/-- R242 to R244, R280: a fetch fills a slot with the segment's words and wakes what waits for it; a unit's streams start once their entry segment is there; CINV drops the segment's slots that nothing pins and marks the others, which the deferred drop removes (a VA pair that names no segment exactly is taken modulo 2^57 and rounded down: log entry 25). -/
def Obligations.CodeOverlay : Prop :=
  ∀ (s : State) (g : BitVec 4) (sc : BitVec 3) (a : BitVec 6) (core ctx va uid : Nat),
    (s.goesOn = true → sc.toNat < 3 → isPair a.toNat = true → s.uniGuard g = true → s.quiet →
      ∃ u, exec (.cinv g sc a) s = .next u ∧ u.sameMem s ∧ u.sameRegs s ∧
        (let hit : Overlay → Prop := fun o => o.ctx = s.gr.ctx ∧ o.va = segOf (BitVec.ofNat 57 (s.sregPair a.toNat).toNat) ∧ s.cinvReach sc.toNat o.core = true
         (∀ q ∈ u.overlays, hit q → ∃ o ∈ s.overlays, s.pinned o = true ∧ q = { o with marked := true }) ∧
         (∀ o ∈ s.overlays, hit o → s.pinned o = true → { o with marked := true } ∈ u.overlays) ∧ (∀ o ∈ s.overlays, ¬ hit o → o ∈ u.overlays))) ∧
    (∃ u, exec (.cinvDeferredDrop core) s = .next u ∧ u.sameMem s ∧
      ∀ o, o ∈ u.overlays ↔ o ∈ s.overlays ∧ (o.core = core → o.marked = true → s.pinned o = true)) ∧
    (∀ c l, s.cmds.find? (fun x => x.kind = .cfetch && x.state = .accepted && x.ctx == ctx && x.arg == va && x.core == core) = some c →
      s.slotFor core ctx va = none → (s.overlays.filter (fun o => o.core == core)).length < slotCount core →
      (s.fetchAsk (dieOf core) ctx va c.id c.priv).struck s true 4096 = .ok l →
      ∃ u o, exec (.overlayFetchComplete core ctx va) s = .next u ∧ u.sameMem s ∧ u.slotFor core ctx va = some o ∧ o.words = s.wordsAt l ∧
        ∀ c' ∈ u.cmds, c'.id ≠ c.id ∨ c'.state = .done) ∧
    (∀ e x, x ∈ s.allStreams → x.status = .waitPlaced → (∃ y ∈ s.allGroups, y.gid = x.gid ∧ y.uid = uid) →
      (∀ z ∈ s.allStreams, z.status = .waitPlaced → (∃ y ∈ s.allGroups, y.gid = z.gid ∧ y.uid = uid) → segOf z.pc = e) →
      (∀ c ∈ (s.unitOf uid).cores, (s.slotFor (coreNo c.die c.core) (s.unitOf uid).ctx e).isSome = true) →
      ∃ u, exec (.entrySegmentFetch uid) s = .next u ∧ u.sameMem s ∧
        ∀ y ∈ u.allStreams, (∃ h ∈ u.allGroups, h.live = true ∧ h.gid = y.gid ∧ h.uid = uid ∧ ∃ c ∈ (s.unitOf uid).cores, h.coreId = coreNo c.die c.core) → y.status ≠ .waitPlaced)

/-! ## Objects -/

/-- R245 to R247, R250, R253, R281 to R285: OBJDEF gives the lowest free index a handle, whose bits 31:30 are the home die, 29:12 the generation, 11:0 the index, or 0 with no index free; an OBJCALL puts one request for each lane and waits, its requests reach their homes and queue, once all of them have room (that they go together is log entry 39), or have an error reply for a handle that is not live; a reply lands in its lane and the last one retires the OBJCALL; OBJRET keeps a lane's first reply; OBJEND commits the buffer and sends a reply to every request; OBJDEL waits until the object has ended. -/
def Obligations.Objects : Prop :=
  (∀ (s : State) (g : BitVec 4) (d a : BitVec 6),
    let w := s.descr a.toNat 8
    s.goesOn = true → s.uniGuard g = true →
    (∀ c, s.isWave = false → a.toNat % 8 = 0 → objCheck w = none → s.ctxRec s.gr.ctx = some c →
      (c.newObject w s.gr.die = none → Retires (.objdef g d a) s (s.setSreg d.toNat 0) true) ∧
      (∀ o, c.newObject w s.gr.die = some o →
        o.idx < 4096 ∧ (∀ q ∈ c.objects, q.idx = o.idx → q.live = false ∧ q.ending = false) ∧ (∀ k, k < o.idx → ∃ q ∈ c.objects, q.idx = k ∧ (q.live = true ∨ q.ending = true)) ∧
        (o.handle.extractLsb' 30 2).toNat = o.die % 4 ∧ o.handle.extractLsb' 12 18 = o.gen ∧ (o.handle.extractLsb' 0 12).toNat = o.idx ∧
        o.gen = ((c.objects.find? (fun q => q.idx == o.idx)).map (fun q => nextGen q.gen)).getD 1 ∧ o.die = (if w.getD 5 0 = 0xFFFFFFFF then s.gr.die else (w.getD 5 0).toNat) ∧
        o.live = true ∧ o.running = false ∧ o.queue = [] ∧ o.stateSize = (w.getD 4 0).toNat ∧ o.stateVa = vaPair (w.getD 0 0) (w.getD 1 0) % 2 ^ 57 ∧
        o.table = vaPair (w.getD 2 0) (w.getD 3 0) % 2 ^ 57 ∧
        ∃ u, exec (.objdef g d a) s = .next u ∧ u.sameMem s ∧ u.gr.lanes = s.gr.lanes ∧ u.st.sregs = (s.setSreg d.toNat o.handle).st.sregs ∧
          ∃ c', u.ctxRec s.gr.ctx = some c' ∧ o ∈ c'.objects)) ∧
    (s.isWave = false → s.object s.gr.ctx (s.sreg a.toNat) ≠ none →
      ∃ u, exec (.objdel g a) s = .next u ∧ u.sameMem s ∧ u.st.status = .waitObjdel (s.sreg a.toNat) ∧ .objdelAtHome s.gr.ctx (s.sreg a.toNat) ∈ u.events) ∧
    (∀ c, s.isWave = false → s.ctxRec s.gr.ctx = some c → (∀ o ∈ c.objects, o.handle = s.sreg a.toNat → o.live = false ∧ o.ending = false) → Retires (.objdel g a) s s false) ∧
    (∀ (v : Wave) ws, s.isWave = true → s.st.wave = some v → s.commitWrites v.buf = .ok ws → (∀ x ∈ ws, x.1.plain 1) →
      ∃ u, exec (.objend g) s = .next u ∧ u.st = Stream.none ∧ (∀ x ∈ v.finalReplies, x ∈ u.replies ∧ .objectReplyArrival x.id ∈ u.events) ∧
        ∀ l : Loc, l.plain 1 → u.byteAt l = ((ws.reverse.find? (fun x => decide (x.1 = l))).map (·.2)).getD (s.byteAt l)) ∧
    (s.isWave = false → Traps (.objend g) s .illegal s.st.exm)) ∧
  (∀ (s : State) (g : BitVec 4) (d a h : BitVec 6) (m : BitVec 3),
    let p := s.active g
    s.goesOn = true →
    (s.isWave = false → a.toNat < 55 → p = 0 → Retires (.objcall g d a h m) s s.nextSeq true) ∧
    (s.isWave = false → a.toNat < 55 → p ≠ 0 → s.beyondIn p [a.toNat, a.toNat + 1, h.toNat, d.toNat] = 0 → s.owedBank = none → s.st.held = [] → (s.modx.getLsbD 1 = true → s.owing = false) →
      ∃ u, exec (.objcall g d a h m) s = .next u ∧ u.sameMem s ∧ u.gr.lanes = s.gr.lanes ∧ u.st.pc = s.st.pc ∧ u.st.status = .waitRequests ∧ u.st.objMask = p ∧ u.st.objDest = d ∧
        u.requests.map (fun r => (r.ctx, r.handle, r.method, r.a0, r.a1, r.lane, r.sid)) = s.requests.map (fun r => (r.ctx, r.handle, r.method, r.a0, r.a1, r.lane, r.sid)) ++
          p.lanes.map (fun l => (s.gr.ctx, s.reg l h.toNat, m, s.reg l a.toNat, s.reg l (a.toNat + 1), l, s.st.sid)) ∧ .objcallSend s.st.sid ∈ u.events) ∧
    (∀ v : Wave, s.isWave = true → s.st.wave = some v → s.beyondIn p [a.toNat] = 0 →
      (∃ u, exec (.objret g a) s = .next u ∧ u.sameMem s ∧ u.sameRegs s ∧ u.st.wave = some (s.answering v p a false)) ∧
      (∃ u, exec (.objretErr g a) s = .next u ∧ u.sameMem s ∧ u.sameRegs s ∧ u.st.wave = some (s.answering v p a true))) ∧
    (s.isWave = false → Traps (.objret g a) s .illegal s.st.exm ∧ Traps (.objretErr g a) s .illegal s.st.exm)) ∧
  (∀ (s : State) (r : ObjRequest) (q : ObjReply),
    (∀ (h : Word) (c : Ctx) (o : ObjSlot), s.ctxRec s.gr.ctx = some c → c.objects.find? (fun x => x.handle == h) = some o → o.queue = [] → o.running = false →
      ∃ u, exec (.objdelAtHome s.gr.ctx h) s = .next u ∧ u.sameMem s ∧ (s.st.status = .waitObjdel h → s.st.gid = s.gr.gid → u.st.status = .runnable) ∧
        ∀ c', u.ctxRec s.gr.ctx = some c' → ∀ x ∈ c'.objects, x.idx = o.idx → x.live = false) ∧
    (let mine := s.requests.filter (fun x => x.sid == s.st.sid)
     s.st.status = .waitRequests → (∀ x ∈ mine, s.objRoom x.ctx (x.handle.toNat / 2 ^ 30) (fun d => (mine.filter (fun y => y.handle.toNat / 2 ^ 30 == d)).length) = true) →
      ∃ u, exec (.objcallSend s.st.sid) s = .next u ∧ u.sameMem s ∧ u.st.status = .waitReplies ∧ ∀ x ∈ mine, .objectRequestArrival x.id ∈ u.events) ∧
    (s.requests.find? (fun x => x.id == r.id) = some r →
      (s.object r.ctx r.handle = none → ∃ u, exec (.objectRequestArrival r.id) s = .next u ∧ u.sameMem s ∧ .objectReplyArrival r.id ∈ u.events ∧
        ({ id := r.id, sid := r.sid, lane := r.lane, value := 0, error := some .prot } : ObjReply) ∈ u.replies) ∧
      (∀ o, s.object r.ctx r.handle = some o → ∃ u c', exec (.objectRequestArrival r.id) s = .next u ∧ u.sameMem s ∧ .conjugatorBatchStart o.die ∈ u.events ∧
        u.ctxRec r.ctx = some c' ∧ { o with queue := o.queue ++ [{ r with at_ := s.nextId }] } ∈ c'.objects)) ∧
    (s.replies.find? (fun x => x.id == q.id) = some q → q.sid = s.st.sid → s.st.sid ≠ 0 → q.lane < 64 → s.st.gid = s.gr.gid →
      (s.st.objMask.has q.lane = true → s.st.objMask ≠ Mask.one q.lane →
        ∃ u, exec (.objectReplyArrival q.id) s = .next u ∧ u.sameMem s ∧ u.st.objMask = s.st.objMask.minus (Mask.one q.lane) ∧ u.st.status = s.st.status ∧
          u.gr.lanes = s.gr.lanes.modify q.lane (fun y => y.land s.gr.allot [((s.lane q.lane).winWord s.st.objDest.toNat, if q.error.isSome = true then 0 else q.value)])) ∧
      (s.st.objMask = Mask.one q.lane → q.error = none → s.st.objErr = 0 → s.goesOn = true → s.st.cancelAt = none → s.modx = 0 →
        ∃ u, exec (.objectReplyArrival q.id) s = .next u ∧ u.sameMem s ∧ u.st.objMask = 0 ∧ u.st.status = .runnable ∧ u.st.pc = s.st.pc + 4 ∧ u.gr.cmdseq = s.gr.cmdseq + 1)))

/-- R248, R251, R252: a batch is the longest run of requests, at most 64, from the head of an object's queue that have the head's method; a free conjugator unit of the die takes the run of the object whose head request is the oldest, its requests in lanes 0 to n - 1, and the object runs (no other batch of it starts); the batch starts once its pages and its code are there, and starts again after the repair of its fault, unless its context rests (R254); a batch that has run for 2^20 cycles is aborted with the WATCHDOG cause in every reply, its buffer dropped; a batch whose fault was declared unrecoverable is aborted with PROT. -/
def Obligations.ObjectBatches : Prop :=
  (∀ (o : ObjSlot) (r : ObjRequest) (rest : List ObjRequest), o.queue = r :: rest →
    ∃ after, o.queue = batchOf o ++ after ∧ batchOf o ≠ [] ∧ (batchOf o).length ≤ 64 ∧ (∀ q ∈ batchOf o, q.method = r.method) ∧
      ((batchOf o).length < 64 → ∀ q, after.head? = some q → q.method ≠ r.method)) ∧
  (∀ (s : State) (die u ctx : Nat) (o : ObjSlot) (r : ObjRequest) (c : Ctx),
    let p := s.placeWave die u ctx o
    let q := p.focus (s.nextId + 1)
    s.freeConj die = some u → oldest (s.heads die) = some (ctx, o, r) → s.ctxRec ctx = some c → o ∈ c.objects →
    (∀ x ∈ c.objects, x.idx = o.idx → x = o) → (∀ x ∈ s.allStreams, x.sid < s.nextId) → (∀ g ∈ s.allGroups, g.gid < s.nextId) →
    (∀ h ∈ s.heads die, r.at_ ≤ h.2.2.at_) ∧ o.running = false ∧ o.die = die ∧ o.queue.head? = some r ∧
    (∃ c' x, p.ctxRec ctx = some c' ∧ x ∈ c'.objects ∧ x.idx = o.idx ∧ x.running = true ∧ x.queue = o.queue.drop (batchOf o).length ∧ ∀ h ∈ p.heads die, h.1 = ctx → h.2.1.idx ≠ o.idx) ∧
    (∃ w, q.st.wave = some w ∧ w.reqs = batchOf o ∧ w.obj = o.idx ∧ w.stateVa = o.stateVa ∧ w.stateSize = o.stateSize ∧ q.st.kind = .wave u ∧ q.gr.die = die ∧ q.gr.core = conjCore u ∧
      q.gr.ctx = ctx ∧ q.st.exm = Mask.below (batchOf o).length ∧
      (∀ i x, (batchOf o)[i]? = some x → (q.lane i).word 256 0 = x.a0 ∧ (q.lane i).word 256 1 = x.a1) ∧
      ∃ t, exec (.conjugatorBatchStart die) s = .next t ∧ .conjugatorBatchStart die ∈ t.events ∧
        (∀ entry, q.methodReady w entry → t.waveStarted q w entry ∧ t.ctxs = p.ctxs))) ∧
  (∀ (s : State) (w : Wave), s.st.wave = some w → s.isWave = true → s.st.sid ≠ 0 →
    (w.started = true → w.start + 2 ^ 20 ≤ s.dev.clock.toNat →
      ∃ t, exec (.objectBatchWatchdog s.st.sid) s = .next t ∧ t.sameMem s ∧ t.st = Stream.none ∧
        ∀ r ∈ w.reqs, ({ id := r.id, sid := r.sid, lane := r.lane, value := 0, error := some .watchdog } : ObjReply) ∈ t.replies ∧ .objectReplyArrival r.id ∈ t.events) ∧
    (s.st.status = .parked → (∀ f ∈ s.st.faults, f.settled ≠ none) → (∃ f ∈ s.st.faults, f.settled = some false) →
      ∃ t, exec (.methodFaultRerun s.st.sid) s = .next t ∧ t.sameMem s ∧ t.st = Stream.none ∧
        ∀ r ∈ w.reqs, ({ id := r.id, sid := r.sid, lane := r.lane, value := 0, error := some .prot } : ObjReply) ∈ t.replies) ∧
    (s.st.status = .parked → (∀ f ∈ s.st.faults, f.settled = some true) →
      let q := s.modSt (fun x => { x with status := .runnable })
      (s.batchesRest s.gr.ctx = true → exec (.methodFaultRerun s.st.sid) s = .next q) ∧
      (∀ entry, s.batchesRest s.gr.ctx = false → q.methodReady w entry → ∃ t, exec (.methodFaultRerun s.st.sid) s = .next t ∧ t.waveStarted q w entry)))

- **EXERCISE DIRECTIONS**: Retype the entries above exactly, but only from the line containing "mine, .objectRequestArrival x.id ∈ u.events) ∧" through the line containing "(s.requests.find? (fun x", both included.

- **YOUR SOLUTION**:
      ∃ u, exec (.objcallSend s.st.sid) s = .next u ∧ u.sameMem s ∧ u.st.status = .waitReplies ∧ ∀ x ∈ mine, .objectRequestArrival x.id ∈ u.events) ∧
    (s.requests.find? (fun x => x.id == r.id) = some r →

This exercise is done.